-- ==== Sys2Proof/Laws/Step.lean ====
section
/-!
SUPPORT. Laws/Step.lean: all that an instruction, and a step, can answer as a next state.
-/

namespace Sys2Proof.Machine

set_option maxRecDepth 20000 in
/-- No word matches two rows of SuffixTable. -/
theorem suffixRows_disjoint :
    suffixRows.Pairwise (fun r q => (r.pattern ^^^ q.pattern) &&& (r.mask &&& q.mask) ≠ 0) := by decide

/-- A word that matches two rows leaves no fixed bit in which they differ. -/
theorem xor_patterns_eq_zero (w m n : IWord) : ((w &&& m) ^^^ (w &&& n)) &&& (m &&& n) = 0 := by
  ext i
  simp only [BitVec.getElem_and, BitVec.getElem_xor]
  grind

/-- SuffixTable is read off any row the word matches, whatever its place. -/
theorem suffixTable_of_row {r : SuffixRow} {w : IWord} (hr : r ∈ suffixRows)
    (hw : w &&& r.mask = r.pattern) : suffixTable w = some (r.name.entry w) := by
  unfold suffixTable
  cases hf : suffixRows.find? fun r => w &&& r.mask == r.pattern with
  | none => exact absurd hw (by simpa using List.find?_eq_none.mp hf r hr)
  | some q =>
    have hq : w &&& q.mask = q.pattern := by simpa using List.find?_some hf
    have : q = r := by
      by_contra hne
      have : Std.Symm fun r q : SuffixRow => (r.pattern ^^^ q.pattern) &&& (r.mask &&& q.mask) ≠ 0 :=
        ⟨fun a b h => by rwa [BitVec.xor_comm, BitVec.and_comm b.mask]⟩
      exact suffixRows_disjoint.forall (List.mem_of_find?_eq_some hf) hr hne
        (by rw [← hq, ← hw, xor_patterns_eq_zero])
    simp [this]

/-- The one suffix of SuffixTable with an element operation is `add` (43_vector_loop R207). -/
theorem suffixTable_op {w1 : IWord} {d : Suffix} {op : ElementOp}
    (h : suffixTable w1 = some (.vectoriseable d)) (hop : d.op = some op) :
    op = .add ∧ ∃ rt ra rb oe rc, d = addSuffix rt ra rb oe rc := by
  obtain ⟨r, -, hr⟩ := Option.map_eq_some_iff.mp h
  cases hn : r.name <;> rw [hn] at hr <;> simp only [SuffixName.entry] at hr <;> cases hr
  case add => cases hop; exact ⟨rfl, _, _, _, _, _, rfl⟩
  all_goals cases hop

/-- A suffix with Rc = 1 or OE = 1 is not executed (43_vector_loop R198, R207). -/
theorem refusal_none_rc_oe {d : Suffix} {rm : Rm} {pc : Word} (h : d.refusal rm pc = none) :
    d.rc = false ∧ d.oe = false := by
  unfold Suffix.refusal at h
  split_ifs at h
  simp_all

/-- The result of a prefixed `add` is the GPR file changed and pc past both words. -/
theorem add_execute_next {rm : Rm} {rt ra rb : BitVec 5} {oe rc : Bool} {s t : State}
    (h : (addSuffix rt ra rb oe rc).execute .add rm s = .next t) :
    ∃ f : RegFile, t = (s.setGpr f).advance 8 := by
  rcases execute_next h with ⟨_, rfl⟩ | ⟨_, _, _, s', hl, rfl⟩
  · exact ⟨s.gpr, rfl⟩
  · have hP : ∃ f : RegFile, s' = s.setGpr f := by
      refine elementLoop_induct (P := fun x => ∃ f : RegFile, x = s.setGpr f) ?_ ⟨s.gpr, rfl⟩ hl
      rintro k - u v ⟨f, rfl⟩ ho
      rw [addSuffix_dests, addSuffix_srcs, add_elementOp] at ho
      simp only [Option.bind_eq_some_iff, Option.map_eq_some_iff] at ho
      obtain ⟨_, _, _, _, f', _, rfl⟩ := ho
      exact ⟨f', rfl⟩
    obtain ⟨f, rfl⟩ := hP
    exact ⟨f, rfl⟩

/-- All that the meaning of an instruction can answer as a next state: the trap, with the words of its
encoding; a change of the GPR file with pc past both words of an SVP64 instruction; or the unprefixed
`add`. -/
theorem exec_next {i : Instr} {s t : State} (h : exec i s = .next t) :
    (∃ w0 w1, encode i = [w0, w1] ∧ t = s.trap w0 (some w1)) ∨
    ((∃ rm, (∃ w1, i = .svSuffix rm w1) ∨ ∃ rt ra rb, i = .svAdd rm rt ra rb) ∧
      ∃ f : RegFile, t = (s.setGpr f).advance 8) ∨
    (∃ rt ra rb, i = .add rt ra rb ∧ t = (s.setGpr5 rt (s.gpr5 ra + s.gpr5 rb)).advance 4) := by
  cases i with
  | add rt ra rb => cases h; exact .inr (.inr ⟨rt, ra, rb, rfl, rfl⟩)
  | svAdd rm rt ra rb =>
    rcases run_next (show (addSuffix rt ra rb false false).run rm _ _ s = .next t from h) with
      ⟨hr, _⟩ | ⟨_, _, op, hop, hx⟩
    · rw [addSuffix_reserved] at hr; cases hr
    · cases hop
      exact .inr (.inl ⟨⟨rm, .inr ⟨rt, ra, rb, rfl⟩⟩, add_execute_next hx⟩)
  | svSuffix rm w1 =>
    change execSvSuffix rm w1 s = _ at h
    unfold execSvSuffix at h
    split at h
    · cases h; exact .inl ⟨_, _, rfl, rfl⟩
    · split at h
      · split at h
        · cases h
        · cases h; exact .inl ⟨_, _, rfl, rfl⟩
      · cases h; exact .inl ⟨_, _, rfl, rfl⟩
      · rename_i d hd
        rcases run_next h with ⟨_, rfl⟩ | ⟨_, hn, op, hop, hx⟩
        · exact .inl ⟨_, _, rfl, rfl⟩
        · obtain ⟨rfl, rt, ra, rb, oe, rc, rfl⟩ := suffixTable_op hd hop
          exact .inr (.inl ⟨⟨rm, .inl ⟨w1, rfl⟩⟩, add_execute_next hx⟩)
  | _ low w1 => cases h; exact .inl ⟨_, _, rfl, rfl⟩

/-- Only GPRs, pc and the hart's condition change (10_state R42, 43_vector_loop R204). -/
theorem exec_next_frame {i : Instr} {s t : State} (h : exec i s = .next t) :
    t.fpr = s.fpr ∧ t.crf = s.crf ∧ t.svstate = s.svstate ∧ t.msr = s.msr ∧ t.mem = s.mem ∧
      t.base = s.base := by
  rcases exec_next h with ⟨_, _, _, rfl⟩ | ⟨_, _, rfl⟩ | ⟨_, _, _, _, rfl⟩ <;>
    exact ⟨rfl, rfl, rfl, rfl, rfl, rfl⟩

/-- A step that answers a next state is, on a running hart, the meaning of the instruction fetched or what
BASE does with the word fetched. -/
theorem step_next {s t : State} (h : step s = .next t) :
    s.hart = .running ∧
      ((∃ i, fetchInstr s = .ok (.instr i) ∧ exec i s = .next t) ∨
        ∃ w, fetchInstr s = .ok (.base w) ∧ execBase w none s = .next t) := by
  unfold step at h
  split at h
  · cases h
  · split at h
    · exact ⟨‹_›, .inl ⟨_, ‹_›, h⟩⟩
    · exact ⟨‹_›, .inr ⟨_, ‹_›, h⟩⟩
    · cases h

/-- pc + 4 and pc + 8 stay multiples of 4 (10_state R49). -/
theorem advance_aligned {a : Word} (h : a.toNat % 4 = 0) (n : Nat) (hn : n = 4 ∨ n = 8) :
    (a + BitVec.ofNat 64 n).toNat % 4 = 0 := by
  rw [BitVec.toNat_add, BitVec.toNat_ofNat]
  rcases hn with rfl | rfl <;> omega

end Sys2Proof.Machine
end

TRY IT » Reproduce the listing verbatim.

THE ANSWER »
-- ==== Sys2Proof/Laws/Step.lean ====
section
/-!
SUPPORT. Laws/Step.lean: all that an instruction, and a step, can answer as a next state.
-/

namespace Sys2Proof.Machine

set_option maxRecDepth 20000 in
/-- No word matches two rows of SuffixTable. -/
theorem suffixRows_disjoint :
    suffixRows.Pairwise (fun r q => (r.pattern ^^^ q.pattern) &&& (r.mask &&& q.mask) ≠ 0) := by decide

/-- A word that matches two rows leaves no fixed bit in which they differ. -/
theorem xor_patterns_eq_zero (w m n : IWord) : ((w &&& m) ^^^ (w &&& n)) &&& (m &&& n) = 0 := by
  ext i
  simp only [BitVec.getElem_and, BitVec.getElem_xor]
  grind

/-- SuffixTable is read off any row the word matches, whatever its place. -/
theorem suffixTable_of_row {r : SuffixRow} {w : IWord} (hr : r ∈ suffixRows)
    (hw : w &&& r.mask = r.pattern) : suffixTable w = some (r.name.entry w) := by
  unfold suffixTable
  cases hf : suffixRows.find? fun r => w &&& r.mask == r.pattern with
  | none => exact absurd hw (by simpa using List.find?_eq_none.mp hf r hr)
  | some q =>
    have hq : w &&& q.mask = q.pattern := by simpa using List.find?_some hf
    have : q = r := by
      by_contra hne
      have : Std.Symm fun r q : SuffixRow => (r.pattern ^^^ q.pattern) &&& (r.mask &&& q.mask) ≠ 0 :=
        ⟨fun a b h => by rwa [BitVec.xor_comm, BitVec.and_comm b.mask]⟩
      exact suffixRows_disjoint.forall (List.mem_of_find?_eq_some hf) hr hne
        (by rw [← hq, ← hw, xor_patterns_eq_zero])
    simp [this]

/-- The one suffix of SuffixTable with an element operation is `add` (43_vector_loop R207). -/
theorem suffixTable_op {w1 : IWord} {d : Suffix} {op : ElementOp}
    (h : suffixTable w1 = some (.vectoriseable d)) (hop : d.op = some op) :
    op = .add ∧ ∃ rt ra rb oe rc, d = addSuffix rt ra rb oe rc := by
  obtain ⟨r, -, hr⟩ := Option.map_eq_some_iff.mp h
  cases hn : r.name <;> rw [hn] at hr <;> simp only [SuffixName.entry] at hr <;> cases hr
  case add => cases hop; exact ⟨rfl, _, _, _, _, _, rfl⟩
  all_goals cases hop

/-- A suffix with Rc = 1 or OE = 1 is not executed (43_vector_loop R198, R207). -/
theorem refusal_none_rc_oe {d : Suffix} {rm : Rm} {pc : Word} (h : d.refusal rm pc = none) :
    d.rc = false ∧ d.oe = false := by
  unfold Suffix.refusal at h
  split_ifs at h
  simp_all

/-- The result of a prefixed `add` is the GPR file changed and pc past both words. -/
theorem add_execute_next {rm : Rm} {rt ra rb : BitVec 5} {oe rc : Bool} {s t : State}
    (h : (addSuffix rt ra rb oe rc).execute .add rm s = .next t) :
    ∃ f : RegFile, t = (s.setGpr f).advance 8 := by
  rcases execute_next h with ⟨_, rfl⟩ | ⟨_, _, _, s', hl, rfl⟩
  · exact ⟨s.gpr, rfl⟩
  · have hP : ∃ f : RegFile, s' = s.setGpr f := by
      refine elementLoop_induct (P := fun x => ∃ f : RegFile, x = s.setGpr f) ?_ ⟨s.gpr, rfl⟩ hl
      rintro k - u v ⟨f, rfl⟩ ho
      rw [addSuffix_dests, addSuffix_srcs, add_elementOp] at ho
      simp only [Option.bind_eq_some_iff, Option.map_eq_some_iff] at ho
      obtain ⟨_, _, _, _, f', _, rfl⟩ := ho
      exact ⟨f', rfl⟩
    obtain ⟨f, rfl⟩ := hP
    exact ⟨f, rfl⟩

/-- All that the meaning of an instruction can answer as a next state: the trap, with the words of its
encoding; a change of the GPR file with pc past both words of an SVP64 instruction; or the unprefixed
`add`. -/
theorem exec_next {i : Instr} {s t : State} (h : exec i s = .next t) :
    (∃ w0 w1, encode i = [w0, w1] ∧ t = s.trap w0 (some w1)) ∨
    ((∃ rm, (∃ w1, i = .svSuffix rm w1) ∨ ∃ rt ra rb, i = .svAdd rm rt ra rb) ∧
      ∃ f : RegFile, t = (s.setGpr f).advance 8) ∨
    (∃ rt ra rb, i = .add rt ra rb ∧ t = (s.setGpr5 rt (s.gpr5 ra + s.gpr5 rb)).advance 4) := by
  cases i with
  | add rt ra rb => cases h; exact .inr (.inr ⟨rt, ra, rb, rfl, rfl⟩)
  | svAdd rm rt ra rb =>
    rcases run_next (show (addSuffix rt ra rb false false).run rm _ _ s = .next t from h) with
      ⟨hr, _⟩ | ⟨_, _, op, hop, hx⟩
    · rw [addSuffix_reserved] at hr; cases hr
    · cases hop
      exact .inr (.inl ⟨⟨rm, .inr ⟨rt, ra, rb, rfl⟩⟩, add_execute_next hx⟩)
  | svSuffix rm w1 =>
    change execSvSuffix rm w1 s = _ at h
    unfold execSvSuffix at h
    split at h
    · cases h; exact .inl ⟨_, _, rfl, rfl⟩
    · split at h
      · split at h
        · cases h
        · cases h; exact .inl ⟨_, _, rfl, rfl⟩
      · cases h; exact .inl ⟨_, _, rfl, rfl⟩
      · rename_i d hd
        rcases run_next h with ⟨_, rfl⟩ | ⟨_, hn, op, hop, hx⟩
        · exact .inl ⟨_, _, rfl, rfl⟩
        · obtain ⟨rfl, rt, ra, rb, oe, rc, rfl⟩ := suffixTable_op hd hop
          exact .inr (.inl ⟨⟨rm, .inl ⟨w1, rfl⟩⟩, add_execute_next hx⟩)
  | _ low w1 => cases h; exact .inl ⟨_, _, rfl, rfl⟩

/-- Only GPRs, pc and the hart's condition change (10_state R42, 43_vector_loop R204). -/
theorem exec_next_frame {i : Instr} {s t : State} (h : exec i s = .next t) :
    t.fpr = s.fpr ∧ t.crf = s.crf ∧ t.svstate = s.svstate ∧ t.msr = s.msr ∧ t.mem = s.mem ∧
      t.base = s.base := by
  rcases exec_next h with ⟨_, _, _, rfl⟩ | ⟨_, _, rfl⟩ | ⟨_, _, _, _, rfl⟩ <;>
    exact ⟨rfl, rfl, rfl, rfl, rfl, rfl⟩

/-- A step that answers a next state is, on a running hart, the meaning of the instruction fetched or what
BASE does with the word fetched. -/
theorem step_next {s t : State} (h : step s = .next t) :
    s.hart = .running ∧
      ((∃ i, fetchInstr s = .ok (.instr i) ∧ exec i s = .next t) ∨
        ∃ w, fetchInstr s = .ok (.base w) ∧ execBase w none s = .next t) := by
  unfold step at h
  split at h
  · cases h
  · split at h
    · exact ⟨‹_›, .inl ⟨_, ‹_›, h⟩⟩
    · exact ⟨‹_›, .inr ⟨_, ‹_›, h⟩⟩
    · cases h

/-- pc + 4 and pc + 8 stay multiples of 4 (10_state R49). -/
theorem advance_aligned {a : Word} (h : a.toNat % 4 = 0) (n : Nat) (hn : n = 4 ∨ n = 8) :
    (a + BitVec.ofNat 64 n).toNat % 4 = 0 := by
  rw [BitVec.toNat_add, BitVec.toNat_ofNat]
  rcases hn with rfl | rfl <;> omega

end Sys2Proof.Machine
end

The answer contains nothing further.